=== How to complete this task ===
Copy out every line of the data that has the word "arena" somewhere in it.

Saved data entries
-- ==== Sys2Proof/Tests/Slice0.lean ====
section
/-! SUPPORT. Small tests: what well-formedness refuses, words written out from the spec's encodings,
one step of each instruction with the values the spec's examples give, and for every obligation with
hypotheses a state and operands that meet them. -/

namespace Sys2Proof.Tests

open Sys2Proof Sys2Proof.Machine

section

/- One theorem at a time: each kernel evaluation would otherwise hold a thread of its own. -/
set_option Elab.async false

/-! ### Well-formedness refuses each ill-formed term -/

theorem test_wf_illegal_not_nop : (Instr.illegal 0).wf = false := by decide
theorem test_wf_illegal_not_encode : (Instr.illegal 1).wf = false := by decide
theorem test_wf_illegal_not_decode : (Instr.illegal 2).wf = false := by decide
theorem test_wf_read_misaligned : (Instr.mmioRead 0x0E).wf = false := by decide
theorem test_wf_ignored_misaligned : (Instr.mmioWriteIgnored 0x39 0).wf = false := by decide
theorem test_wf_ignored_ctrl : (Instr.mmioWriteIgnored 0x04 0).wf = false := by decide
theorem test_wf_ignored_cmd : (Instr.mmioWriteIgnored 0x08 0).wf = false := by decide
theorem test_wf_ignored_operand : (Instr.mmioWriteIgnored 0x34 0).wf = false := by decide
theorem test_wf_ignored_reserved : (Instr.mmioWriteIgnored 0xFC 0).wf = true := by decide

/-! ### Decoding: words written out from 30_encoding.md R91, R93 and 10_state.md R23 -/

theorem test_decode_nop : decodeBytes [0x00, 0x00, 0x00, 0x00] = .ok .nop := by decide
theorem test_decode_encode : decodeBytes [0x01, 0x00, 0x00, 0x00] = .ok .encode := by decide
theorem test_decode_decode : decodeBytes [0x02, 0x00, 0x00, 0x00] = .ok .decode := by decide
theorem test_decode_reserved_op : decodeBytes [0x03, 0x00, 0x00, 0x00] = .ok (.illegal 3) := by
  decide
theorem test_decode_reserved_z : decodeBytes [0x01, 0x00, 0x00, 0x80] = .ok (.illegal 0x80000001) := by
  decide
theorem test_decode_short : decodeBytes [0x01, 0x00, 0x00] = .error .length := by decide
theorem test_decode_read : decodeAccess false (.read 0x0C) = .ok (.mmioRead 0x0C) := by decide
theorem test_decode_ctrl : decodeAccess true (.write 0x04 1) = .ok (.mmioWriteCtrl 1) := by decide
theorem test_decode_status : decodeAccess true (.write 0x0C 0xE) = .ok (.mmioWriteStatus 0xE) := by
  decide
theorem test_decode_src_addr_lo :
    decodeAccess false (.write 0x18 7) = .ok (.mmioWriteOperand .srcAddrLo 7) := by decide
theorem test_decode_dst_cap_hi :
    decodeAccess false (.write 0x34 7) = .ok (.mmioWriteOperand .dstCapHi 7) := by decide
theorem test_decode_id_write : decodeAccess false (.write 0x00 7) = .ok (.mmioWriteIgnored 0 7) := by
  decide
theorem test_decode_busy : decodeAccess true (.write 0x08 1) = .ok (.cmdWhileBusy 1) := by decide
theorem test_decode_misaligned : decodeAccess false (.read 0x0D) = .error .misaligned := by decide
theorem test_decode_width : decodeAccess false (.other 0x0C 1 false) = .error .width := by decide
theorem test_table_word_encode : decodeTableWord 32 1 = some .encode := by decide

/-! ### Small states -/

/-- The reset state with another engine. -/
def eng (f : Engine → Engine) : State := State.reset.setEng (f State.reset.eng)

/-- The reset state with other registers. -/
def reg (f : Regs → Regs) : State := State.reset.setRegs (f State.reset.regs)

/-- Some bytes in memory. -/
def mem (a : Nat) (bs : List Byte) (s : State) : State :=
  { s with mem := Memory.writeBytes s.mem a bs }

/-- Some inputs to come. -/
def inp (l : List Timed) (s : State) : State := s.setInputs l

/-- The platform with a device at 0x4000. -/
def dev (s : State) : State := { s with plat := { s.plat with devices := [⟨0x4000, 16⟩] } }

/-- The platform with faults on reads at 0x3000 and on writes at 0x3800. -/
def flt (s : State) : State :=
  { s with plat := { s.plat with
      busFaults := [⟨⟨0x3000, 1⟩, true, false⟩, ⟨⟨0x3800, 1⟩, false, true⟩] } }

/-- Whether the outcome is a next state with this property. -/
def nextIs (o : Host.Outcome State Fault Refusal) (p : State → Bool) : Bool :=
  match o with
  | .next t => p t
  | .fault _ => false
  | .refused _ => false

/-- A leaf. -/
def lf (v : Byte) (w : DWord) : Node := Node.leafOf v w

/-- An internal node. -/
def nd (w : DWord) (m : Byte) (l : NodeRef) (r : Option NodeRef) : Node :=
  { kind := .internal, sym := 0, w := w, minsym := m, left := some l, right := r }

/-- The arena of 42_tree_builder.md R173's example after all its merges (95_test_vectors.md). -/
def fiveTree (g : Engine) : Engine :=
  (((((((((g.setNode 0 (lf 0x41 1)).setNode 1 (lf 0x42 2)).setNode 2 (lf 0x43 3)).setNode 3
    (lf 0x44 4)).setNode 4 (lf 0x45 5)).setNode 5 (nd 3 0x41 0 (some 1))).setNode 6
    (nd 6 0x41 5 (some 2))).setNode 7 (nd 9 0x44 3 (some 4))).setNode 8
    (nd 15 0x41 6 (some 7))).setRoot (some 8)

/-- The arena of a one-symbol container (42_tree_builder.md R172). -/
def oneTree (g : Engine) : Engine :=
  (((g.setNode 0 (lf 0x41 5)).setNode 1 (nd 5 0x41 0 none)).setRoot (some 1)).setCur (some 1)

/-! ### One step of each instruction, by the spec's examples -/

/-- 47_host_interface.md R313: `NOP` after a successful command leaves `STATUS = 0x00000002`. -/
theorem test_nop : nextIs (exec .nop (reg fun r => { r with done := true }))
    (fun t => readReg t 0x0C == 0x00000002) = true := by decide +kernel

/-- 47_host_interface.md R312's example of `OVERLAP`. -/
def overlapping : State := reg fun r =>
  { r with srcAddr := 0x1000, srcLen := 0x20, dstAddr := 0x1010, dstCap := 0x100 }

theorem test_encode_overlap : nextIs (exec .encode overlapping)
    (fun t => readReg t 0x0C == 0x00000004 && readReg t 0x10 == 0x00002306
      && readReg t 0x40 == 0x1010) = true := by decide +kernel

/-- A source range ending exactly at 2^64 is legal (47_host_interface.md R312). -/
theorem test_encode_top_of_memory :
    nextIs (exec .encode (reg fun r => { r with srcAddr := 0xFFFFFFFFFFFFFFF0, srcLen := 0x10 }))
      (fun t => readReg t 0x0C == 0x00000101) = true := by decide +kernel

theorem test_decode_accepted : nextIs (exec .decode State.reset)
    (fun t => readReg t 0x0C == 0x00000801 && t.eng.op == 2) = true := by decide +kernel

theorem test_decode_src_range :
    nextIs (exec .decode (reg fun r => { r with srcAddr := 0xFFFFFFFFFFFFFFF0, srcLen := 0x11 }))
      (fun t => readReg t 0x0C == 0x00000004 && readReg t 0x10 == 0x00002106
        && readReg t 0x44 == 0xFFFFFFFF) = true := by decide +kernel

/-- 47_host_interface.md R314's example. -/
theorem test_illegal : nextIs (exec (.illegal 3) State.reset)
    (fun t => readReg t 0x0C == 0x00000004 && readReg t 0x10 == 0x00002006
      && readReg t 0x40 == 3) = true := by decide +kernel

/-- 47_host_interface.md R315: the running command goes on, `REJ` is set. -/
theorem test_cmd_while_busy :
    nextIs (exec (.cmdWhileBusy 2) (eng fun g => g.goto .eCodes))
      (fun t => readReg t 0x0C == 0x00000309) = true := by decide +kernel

--

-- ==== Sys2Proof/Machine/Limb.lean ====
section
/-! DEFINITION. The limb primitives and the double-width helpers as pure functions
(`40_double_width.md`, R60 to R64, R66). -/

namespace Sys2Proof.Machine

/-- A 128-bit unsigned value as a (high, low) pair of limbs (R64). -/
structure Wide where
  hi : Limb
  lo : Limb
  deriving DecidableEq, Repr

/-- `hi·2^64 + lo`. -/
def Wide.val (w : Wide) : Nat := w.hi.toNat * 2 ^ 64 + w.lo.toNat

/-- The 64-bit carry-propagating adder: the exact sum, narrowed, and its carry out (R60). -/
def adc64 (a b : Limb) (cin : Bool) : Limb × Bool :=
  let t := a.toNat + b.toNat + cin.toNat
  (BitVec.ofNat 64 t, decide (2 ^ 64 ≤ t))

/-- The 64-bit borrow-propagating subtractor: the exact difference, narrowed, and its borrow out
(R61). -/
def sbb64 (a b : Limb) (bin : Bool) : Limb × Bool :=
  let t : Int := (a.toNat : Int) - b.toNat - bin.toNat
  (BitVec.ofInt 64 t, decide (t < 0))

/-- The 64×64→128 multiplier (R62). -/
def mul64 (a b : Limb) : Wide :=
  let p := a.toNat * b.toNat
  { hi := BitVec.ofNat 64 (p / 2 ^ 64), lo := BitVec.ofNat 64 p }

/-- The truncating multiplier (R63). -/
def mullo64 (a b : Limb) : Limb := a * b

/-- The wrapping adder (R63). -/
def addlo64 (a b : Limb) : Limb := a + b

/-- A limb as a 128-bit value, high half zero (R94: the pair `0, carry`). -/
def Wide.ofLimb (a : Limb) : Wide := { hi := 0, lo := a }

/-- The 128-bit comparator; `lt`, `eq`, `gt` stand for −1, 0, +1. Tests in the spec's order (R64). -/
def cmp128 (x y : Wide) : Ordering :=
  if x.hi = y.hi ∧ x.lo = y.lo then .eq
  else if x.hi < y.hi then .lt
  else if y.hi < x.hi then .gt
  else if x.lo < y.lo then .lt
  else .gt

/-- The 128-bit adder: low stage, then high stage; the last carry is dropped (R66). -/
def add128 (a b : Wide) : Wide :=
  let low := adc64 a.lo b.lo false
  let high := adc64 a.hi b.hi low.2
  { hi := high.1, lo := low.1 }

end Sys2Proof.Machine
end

---

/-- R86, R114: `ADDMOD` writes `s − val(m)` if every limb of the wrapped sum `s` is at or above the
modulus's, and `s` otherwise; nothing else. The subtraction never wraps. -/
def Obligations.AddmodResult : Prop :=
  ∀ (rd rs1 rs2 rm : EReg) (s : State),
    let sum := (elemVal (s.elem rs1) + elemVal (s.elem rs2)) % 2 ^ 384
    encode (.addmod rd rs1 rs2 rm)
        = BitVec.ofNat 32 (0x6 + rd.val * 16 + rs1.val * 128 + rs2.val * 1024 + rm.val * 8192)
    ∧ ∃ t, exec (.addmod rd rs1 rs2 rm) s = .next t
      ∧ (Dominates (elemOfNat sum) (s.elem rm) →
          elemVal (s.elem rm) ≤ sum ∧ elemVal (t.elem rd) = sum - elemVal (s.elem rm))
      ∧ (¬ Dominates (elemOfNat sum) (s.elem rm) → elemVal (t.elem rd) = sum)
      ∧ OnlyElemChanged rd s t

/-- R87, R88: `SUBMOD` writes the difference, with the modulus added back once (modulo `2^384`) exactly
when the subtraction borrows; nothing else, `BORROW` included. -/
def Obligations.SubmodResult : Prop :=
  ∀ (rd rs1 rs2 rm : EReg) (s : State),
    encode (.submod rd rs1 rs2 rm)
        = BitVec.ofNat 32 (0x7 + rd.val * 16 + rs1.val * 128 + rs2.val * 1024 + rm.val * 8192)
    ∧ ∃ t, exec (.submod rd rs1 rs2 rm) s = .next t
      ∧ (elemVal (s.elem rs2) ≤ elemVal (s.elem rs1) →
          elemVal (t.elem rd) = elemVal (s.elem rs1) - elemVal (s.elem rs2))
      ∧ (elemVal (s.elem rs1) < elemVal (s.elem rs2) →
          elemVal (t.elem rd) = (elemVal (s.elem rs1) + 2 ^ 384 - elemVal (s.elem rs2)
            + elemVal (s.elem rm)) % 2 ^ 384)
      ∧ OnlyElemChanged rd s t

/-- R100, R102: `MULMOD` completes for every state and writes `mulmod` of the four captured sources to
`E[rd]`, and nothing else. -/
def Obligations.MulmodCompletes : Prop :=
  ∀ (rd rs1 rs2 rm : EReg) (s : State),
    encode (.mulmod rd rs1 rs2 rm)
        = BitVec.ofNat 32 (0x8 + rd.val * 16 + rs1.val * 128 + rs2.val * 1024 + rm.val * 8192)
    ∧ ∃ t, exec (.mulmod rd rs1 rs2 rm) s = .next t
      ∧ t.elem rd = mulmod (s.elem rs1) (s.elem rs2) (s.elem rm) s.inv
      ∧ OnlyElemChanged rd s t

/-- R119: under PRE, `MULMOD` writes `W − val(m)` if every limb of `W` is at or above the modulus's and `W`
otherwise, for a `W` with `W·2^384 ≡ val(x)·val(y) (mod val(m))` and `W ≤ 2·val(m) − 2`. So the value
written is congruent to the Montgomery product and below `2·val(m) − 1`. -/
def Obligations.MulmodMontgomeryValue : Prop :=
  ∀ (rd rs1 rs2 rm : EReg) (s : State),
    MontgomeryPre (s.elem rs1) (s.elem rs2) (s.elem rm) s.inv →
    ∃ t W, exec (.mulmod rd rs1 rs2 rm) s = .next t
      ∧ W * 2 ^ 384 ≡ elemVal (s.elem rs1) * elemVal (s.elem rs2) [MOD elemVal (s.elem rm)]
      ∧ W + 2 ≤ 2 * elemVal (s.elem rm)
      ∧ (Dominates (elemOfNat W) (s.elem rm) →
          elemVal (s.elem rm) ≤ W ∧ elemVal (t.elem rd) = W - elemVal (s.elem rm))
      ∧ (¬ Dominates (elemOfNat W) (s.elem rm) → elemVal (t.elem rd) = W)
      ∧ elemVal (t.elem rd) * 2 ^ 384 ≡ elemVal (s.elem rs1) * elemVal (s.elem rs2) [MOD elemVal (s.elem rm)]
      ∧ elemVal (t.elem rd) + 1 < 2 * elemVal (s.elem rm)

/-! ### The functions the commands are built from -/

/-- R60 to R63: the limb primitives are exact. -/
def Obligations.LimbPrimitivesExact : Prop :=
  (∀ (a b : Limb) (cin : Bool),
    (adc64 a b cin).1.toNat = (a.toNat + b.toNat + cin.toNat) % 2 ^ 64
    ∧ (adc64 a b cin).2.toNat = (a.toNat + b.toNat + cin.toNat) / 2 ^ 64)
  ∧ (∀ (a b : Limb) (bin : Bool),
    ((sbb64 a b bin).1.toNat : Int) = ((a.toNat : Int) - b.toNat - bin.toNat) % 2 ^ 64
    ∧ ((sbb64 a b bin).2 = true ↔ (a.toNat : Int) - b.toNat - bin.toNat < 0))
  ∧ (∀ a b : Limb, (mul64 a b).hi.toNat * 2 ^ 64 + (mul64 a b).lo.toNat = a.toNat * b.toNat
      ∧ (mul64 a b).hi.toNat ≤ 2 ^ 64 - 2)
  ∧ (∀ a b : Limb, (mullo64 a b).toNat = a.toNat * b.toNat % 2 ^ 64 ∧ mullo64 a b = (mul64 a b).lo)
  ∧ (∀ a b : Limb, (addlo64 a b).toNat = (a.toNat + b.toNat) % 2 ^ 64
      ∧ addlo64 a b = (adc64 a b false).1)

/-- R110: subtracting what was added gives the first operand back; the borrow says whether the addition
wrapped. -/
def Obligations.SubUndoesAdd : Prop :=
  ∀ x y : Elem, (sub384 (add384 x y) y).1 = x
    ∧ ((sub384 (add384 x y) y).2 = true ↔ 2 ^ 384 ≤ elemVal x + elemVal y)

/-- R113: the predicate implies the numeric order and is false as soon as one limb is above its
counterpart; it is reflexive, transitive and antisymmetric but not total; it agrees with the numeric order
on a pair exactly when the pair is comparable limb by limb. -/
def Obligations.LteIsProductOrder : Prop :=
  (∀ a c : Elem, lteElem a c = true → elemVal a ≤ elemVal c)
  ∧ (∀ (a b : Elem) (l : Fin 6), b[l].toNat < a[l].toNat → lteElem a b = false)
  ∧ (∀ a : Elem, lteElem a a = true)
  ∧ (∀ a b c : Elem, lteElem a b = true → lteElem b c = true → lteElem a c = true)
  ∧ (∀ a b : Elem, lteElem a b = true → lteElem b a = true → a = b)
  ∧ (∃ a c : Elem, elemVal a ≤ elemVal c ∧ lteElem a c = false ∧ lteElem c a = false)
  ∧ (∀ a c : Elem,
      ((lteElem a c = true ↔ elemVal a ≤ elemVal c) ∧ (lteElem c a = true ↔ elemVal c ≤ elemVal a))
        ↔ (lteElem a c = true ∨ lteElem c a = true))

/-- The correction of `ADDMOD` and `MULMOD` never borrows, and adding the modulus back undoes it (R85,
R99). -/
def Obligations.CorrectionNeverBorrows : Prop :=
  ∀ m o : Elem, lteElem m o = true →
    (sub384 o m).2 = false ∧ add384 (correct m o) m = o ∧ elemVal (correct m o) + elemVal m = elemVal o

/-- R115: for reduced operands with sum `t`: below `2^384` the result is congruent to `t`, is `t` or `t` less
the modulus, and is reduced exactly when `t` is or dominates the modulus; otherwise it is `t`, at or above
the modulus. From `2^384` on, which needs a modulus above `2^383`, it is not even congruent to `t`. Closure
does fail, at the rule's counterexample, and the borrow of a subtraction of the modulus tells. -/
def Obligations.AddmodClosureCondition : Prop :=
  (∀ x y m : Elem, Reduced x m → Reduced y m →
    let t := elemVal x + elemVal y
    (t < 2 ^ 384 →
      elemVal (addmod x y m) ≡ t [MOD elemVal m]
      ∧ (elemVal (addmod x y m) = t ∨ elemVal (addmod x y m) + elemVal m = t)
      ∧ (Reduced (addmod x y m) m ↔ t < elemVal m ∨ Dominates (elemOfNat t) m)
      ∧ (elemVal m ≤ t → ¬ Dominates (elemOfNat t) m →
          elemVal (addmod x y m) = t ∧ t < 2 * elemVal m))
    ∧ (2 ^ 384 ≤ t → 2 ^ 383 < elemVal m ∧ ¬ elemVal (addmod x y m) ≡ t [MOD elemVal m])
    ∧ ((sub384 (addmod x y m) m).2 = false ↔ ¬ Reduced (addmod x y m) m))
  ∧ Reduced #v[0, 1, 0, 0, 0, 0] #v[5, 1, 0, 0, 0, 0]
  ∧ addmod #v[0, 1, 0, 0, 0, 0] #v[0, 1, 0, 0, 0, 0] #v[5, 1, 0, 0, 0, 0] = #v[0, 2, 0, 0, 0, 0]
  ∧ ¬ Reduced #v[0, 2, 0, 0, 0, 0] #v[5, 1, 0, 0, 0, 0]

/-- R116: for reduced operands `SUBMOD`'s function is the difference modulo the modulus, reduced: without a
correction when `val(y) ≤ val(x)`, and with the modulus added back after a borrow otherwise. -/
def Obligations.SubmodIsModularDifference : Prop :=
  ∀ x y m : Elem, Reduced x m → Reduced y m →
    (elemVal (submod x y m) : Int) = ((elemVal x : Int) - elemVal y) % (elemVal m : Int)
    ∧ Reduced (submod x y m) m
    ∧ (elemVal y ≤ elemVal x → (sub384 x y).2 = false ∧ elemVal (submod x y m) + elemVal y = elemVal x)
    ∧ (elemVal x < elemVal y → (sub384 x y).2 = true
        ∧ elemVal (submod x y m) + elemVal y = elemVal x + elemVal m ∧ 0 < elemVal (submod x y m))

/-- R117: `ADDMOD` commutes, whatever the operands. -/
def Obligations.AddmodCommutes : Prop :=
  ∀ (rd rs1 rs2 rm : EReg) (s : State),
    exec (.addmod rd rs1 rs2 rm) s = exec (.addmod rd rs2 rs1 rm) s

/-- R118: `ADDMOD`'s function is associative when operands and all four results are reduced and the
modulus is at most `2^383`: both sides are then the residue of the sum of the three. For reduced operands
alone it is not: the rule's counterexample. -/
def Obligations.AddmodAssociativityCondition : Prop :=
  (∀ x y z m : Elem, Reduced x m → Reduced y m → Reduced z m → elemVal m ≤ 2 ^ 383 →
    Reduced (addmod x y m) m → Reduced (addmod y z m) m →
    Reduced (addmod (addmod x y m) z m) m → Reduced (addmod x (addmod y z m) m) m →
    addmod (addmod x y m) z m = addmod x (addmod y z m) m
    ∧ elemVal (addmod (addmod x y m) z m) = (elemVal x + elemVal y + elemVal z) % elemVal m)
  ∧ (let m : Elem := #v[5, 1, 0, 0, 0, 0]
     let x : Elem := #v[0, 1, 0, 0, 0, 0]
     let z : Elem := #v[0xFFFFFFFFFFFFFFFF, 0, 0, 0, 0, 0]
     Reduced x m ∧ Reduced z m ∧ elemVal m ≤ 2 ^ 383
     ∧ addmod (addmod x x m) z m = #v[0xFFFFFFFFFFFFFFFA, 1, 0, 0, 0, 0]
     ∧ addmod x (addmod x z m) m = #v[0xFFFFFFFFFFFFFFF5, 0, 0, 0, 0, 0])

=== Your response ===
/-- The arena of 42_tree_builder.md R173's example after all its merges (95_test_vectors.md). -/
/-- The arena of a one-symbol container (42_tree_builder.md R172). -/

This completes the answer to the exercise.